## Problem to work on
Each record needs to be transcribed exactly.

## The input
/-- A PRESCAN (R199 to R202): its payload, table version, generation, the translation order at admission, the bag under way
with its next position and its end once known, and its fetches. `stop` is that it takes no more positions. -/
structure PreRun where
  cmd     : Nat
  slot    : Slot
  step    : Option (BitVec 64)
  table   : TabVer
  gen     : Bool
  xorder  : Nat
  bag     : Nat
  range   : Option (Nat × Nat)
  fetches : List PreFetch
  stop    : Bool
  deriving DecidableEq, Repr, Inhabited

/-- Units of the staging data that a generation holds (R200). -/
structure StageAlloc where
  unit : Nat
  n    : Nat
  gen  : Bool
  deriving DecidableEq, Repr, Inhabited

/-- A scatter key as its 32 bytes (R213), and where it lies in T1. -/
structure SortKey where
  word : BitVec 256
  dva  : Nat
  deriving DecidableEq, Repr, Inhabited

/-- An entry of the update log or the deferred log (R217, R228): its header, its body, where it lies, how many bytes it occupies,
and the table version and key plane it applies to (R226). `unwritten` says that its new values have not been written to its log yet. -/
structure LogEntry where
  hdr    : BitVec 256
  body   : List Byte
  dva    : Nat
  size   : Nat
  table  : TabVer
  keyDva : Nat
  unwritten : Bool
  deriving DecidableEq, Repr, Inhabited

/-- The keys of a bag (R213): the keys with their places, the positions without one, and the position after the bag's last. -/
structure BagKeyList where
  keys    : List SortKey
  missing : Nat
  upTo    : Nat
  deriving DecidableEq, Repr, Inhabited

/-- A SCATTER that has not written its keys (R210, R213): the next bag, the first position that no earlier bag has taken, the keys of the
bag that are being written, the lowest bag that failed, and why it stopped. -/
structure ScatterRun where
  cmd    : Nat
  slot   : Slot
  table  : TabVer
  keyDva : Option Nat
  seq    : Nat
  p0     : Nat
  p1     : Nat
  next   : Nat
  pos    : Nat
  ready  : Option BagKeyList
  failed : Option (Nat × Status)
  stop   : Option Status
  deriving DecidableEq, Repr, Inhabited

/-- What an engine keeps for an open step (R213 to R217): the tables of its SCATTERs, the SCATTERs, keys and log entries, whether
it is sealed and merged, its row sum of squares, and how many entries the commit sequence has applied. `formed` says that the merge has
formed its entries and writes them, and whether one found no room. -/
structure EngineStep where
  step     : BitVec 64
  nextSeq  : Nat
  tables   : List Nat
  scatters : List ScatterRun
  keys     : List SortKey
  sealed   : Bool
  formed   : Option Bool
  merged   : Bool
  norm     : BitVec 32
  nonfinite : Bool
  entries  : List LogEntry
  applied  : Nat
  deriving DecidableEq, Repr, Inhabited

/-- The counters of one engine (R206, R245, R171). -/
structure EngineCounters where
  gatherBags : Nat
  rowsPooled : Nat
  emberHits  : Nat
  stagingHits : Nat
  rowMisses  : Nat
  missingRows : Nat
  deltaRows  : Nat
  bagFail    : Nat
  poolBusy   : Nat
  poolIdle   : Nat
  threadYield : Nat
  probeRetry : Nat
  bankSaturation : Nat
  waitlistFull : Nat
  prescanRows : Nat
  prescanFull : Nat
  emberInstalls : Nat
  missSampleDrop : Nat
  rstoreCe   : Nat
  rstoreUe   : Nat
  scatterKeys : Nat
  scatterMissing : Nat
  mergedRows : Nat
  updateRows : Nat
  updateBursts : Nat
  writeThroughs : Nat
  deferEntries : Nat
  deferApplied : Nat
  deferForwards : Nat
  deltaInserts : Nat
  deltaOverflow : Nat
  rowSat     : Nat
  rowFlat    : Nat
  rowNonfinite : Nat
  deriving DecidableEq, Repr, Inhabited

/-- A drain of deferred entries under way (R229, R231, R242): its number (0 is the background drain's batch), the entries it takes, in the
order in which it applies them, the windows of row data that it reads at once, and whether it has read them: its entries then hold the new
values. -/
structure Drain where
  n       : Nat
  entries : List LogEntry
  windows : List (Nat × Nat)
  read    : Bool
  deriving DecidableEq, Repr, Inhabited

/-- A row engine (R172). `missCount` counts row misses for sampling and `missHead` the samples (R198). `keyPos` and `logPos`
are where the next key and entry go in their regions. `lines` is the list reader. `drains` are the drains of deferred entries
under way. `forwards` are the rows that probes want applied (R231). -/
structure Engine where
  queue    : List EngineCmd
  prescans : List PreRun
  lines    : List ListLine
  lastGen  : Bool
  allocs   : List StageAlloc
  nextUnit : Nat
  cores    : Vector Core 4
  nextRow  : Nat
  nextOrder : Nat
  nextReady : Nat
  missCount : Nat
  missHead : Nat
  steps    : List EngineStep
  keyPos   : Nat
  logPos   : Nat
  deferred : List LogEntry
  deferPos : Nat
  drains   : List Drain
  forwards : List (Nat × Nat)
  counters : EngineCounters
  deriving DecidableEq, Repr, Inhabited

## Answer to this problem
/-- A PRESCAN (R199 to R202): its payload, table version, generation, the translation order at admission, the bag under way
with its next position and its end once known, and its fetches. `stop` is that it takes no more positions. -/
structure PreRun where
  cmd     : Nat
  slot    : Slot
  step    : Option (BitVec 64)
  table   : TabVer
  gen     : Bool
  xorder  : Nat
  bag     : Nat
  range   : Option (Nat × Nat)
  fetches : List PreFetch
  stop    : Bool
  deriving DecidableEq, Repr, Inhabited

/-- Units of the staging data that a generation holds (R200). -/
structure StageAlloc where
  unit : Nat
  n    : Nat
  gen  : Bool
  deriving DecidableEq, Repr, Inhabited

/-- A scatter key as its 32 bytes (R213), and where it lies in T1. -/
structure SortKey where
  word : BitVec 256
  dva  : Nat
  deriving DecidableEq, Repr, Inhabited

/-- An entry of the update log or the deferred log (R217, R228): its header, its body, where it lies, how many bytes it occupies,
and the table version and key plane it applies to (R226). `unwritten` says that its new values have not been written to its log yet. -/
structure LogEntry where
  hdr    : BitVec 256
  body   : List Byte
  dva    : Nat
  size   : Nat
  table  : TabVer
  keyDva : Nat
  unwritten : Bool
  deriving DecidableEq, Repr, Inhabited

/-- The keys of a bag (R213): the keys with their places, the positions without one, and the position after the bag's last. -/
structure BagKeyList where
  keys    : List SortKey
  missing : Nat
  upTo    : Nat
  deriving DecidableEq, Repr, Inhabited

/-- A SCATTER that has not written its keys (R210, R213): the next bag, the first position that no earlier bag has taken, the keys of the
bag that are being written, the lowest bag that failed, and why it stopped. -/
structure ScatterRun where
  cmd    : Nat
  slot   : Slot
  table  : TabVer
  keyDva : Option Nat
  seq    : Nat
  p0     : Nat
  p1     : Nat
  next   : Nat
  pos    : Nat
  ready  : Option BagKeyList
  failed : Option (Nat × Status)
  stop   : Option Status
  deriving DecidableEq, Repr, Inhabited

/-- What an engine keeps for an open step (R213 to R217): the tables of its SCATTERs, the SCATTERs, keys and log entries, whether
it is sealed and merged, its row sum of squares, and how many entries the commit sequence has applied. `formed` says that the merge has
formed its entries and writes them, and whether one found no room. -/
structure EngineStep where
  step     : BitVec 64
  nextSeq  : Nat
  tables   : List Nat
  scatters : List ScatterRun
  keys     : List SortKey
  sealed   : Bool
  formed   : Option Bool
  merged   : Bool
  norm     : BitVec 32
  nonfinite : Bool
  entries  : List LogEntry
  applied  : Nat
  deriving DecidableEq, Repr, Inhabited

/-- The counters of one engine (R206, R245, R171). -/
structure EngineCounters where
  gatherBags : Nat
  rowsPooled : Nat
  emberHits  : Nat
  stagingHits : Nat
  rowMisses  : Nat
  missingRows : Nat
  deltaRows  : Nat
  bagFail    : Nat
  poolBusy   : Nat
  poolIdle   : Nat
  threadYield : Nat
  probeRetry : Nat
  bankSaturation : Nat
  waitlistFull : Nat
  prescanRows : Nat
  prescanFull : Nat
  emberInstalls : Nat
  missSampleDrop : Nat
  rstoreCe   : Nat
  rstoreUe   : Nat
  scatterKeys : Nat
  scatterMissing : Nat
  mergedRows : Nat
  updateRows : Nat
  updateBursts : Nat
  writeThroughs : Nat
  deferEntries : Nat
  deferApplied : Nat
  deferForwards : Nat
  deltaInserts : Nat
  deltaOverflow : Nat
  rowSat     : Nat
  rowFlat    : Nat
  rowNonfinite : Nat
  deriving DecidableEq, Repr, Inhabited

/-- A drain of deferred entries under way (R229, R231, R242): its number (0 is the background drain's batch), the entries it takes, in the
order in which it applies them, the windows of row data that it reads at once, and whether it has read them: its entries then hold the new
values. -/
structure Drain where
  n       : Nat
  entries : List LogEntry
  windows : List (Nat × Nat)
  read    : Bool
  deriving DecidableEq, Repr, Inhabited

/-- A row engine (R172). `missCount` counts row misses for sampling and `missHead` the samples (R198). `keyPos` and `logPos`
are where the next key and entry go in their regions. `lines` is the list reader. `drains` are the drains of deferred entries
under way. `forwards` are the rows that probes want applied (R231). -/
structure Engine where
  queue    : List EngineCmd
  prescans : List PreRun
  lines    : List ListLine
  lastGen  : Bool
  allocs   : List StageAlloc
  nextUnit : Nat
  cores    : Vector Core 4
  nextRow  : Nat
  nextOrder : Nat
  nextReady : Nat
  missCount : Nat
  missHead : Nat
  steps    : List EngineStep
  keyPos   : Nat
  logPos   : Nat
  deferred : List LogEntry
  deferPos : Nat
  drains   : List Drain
  forwards : List (Nat × Nat)
  counters : EngineCounters
  deriving DecidableEq, Repr, Inhabited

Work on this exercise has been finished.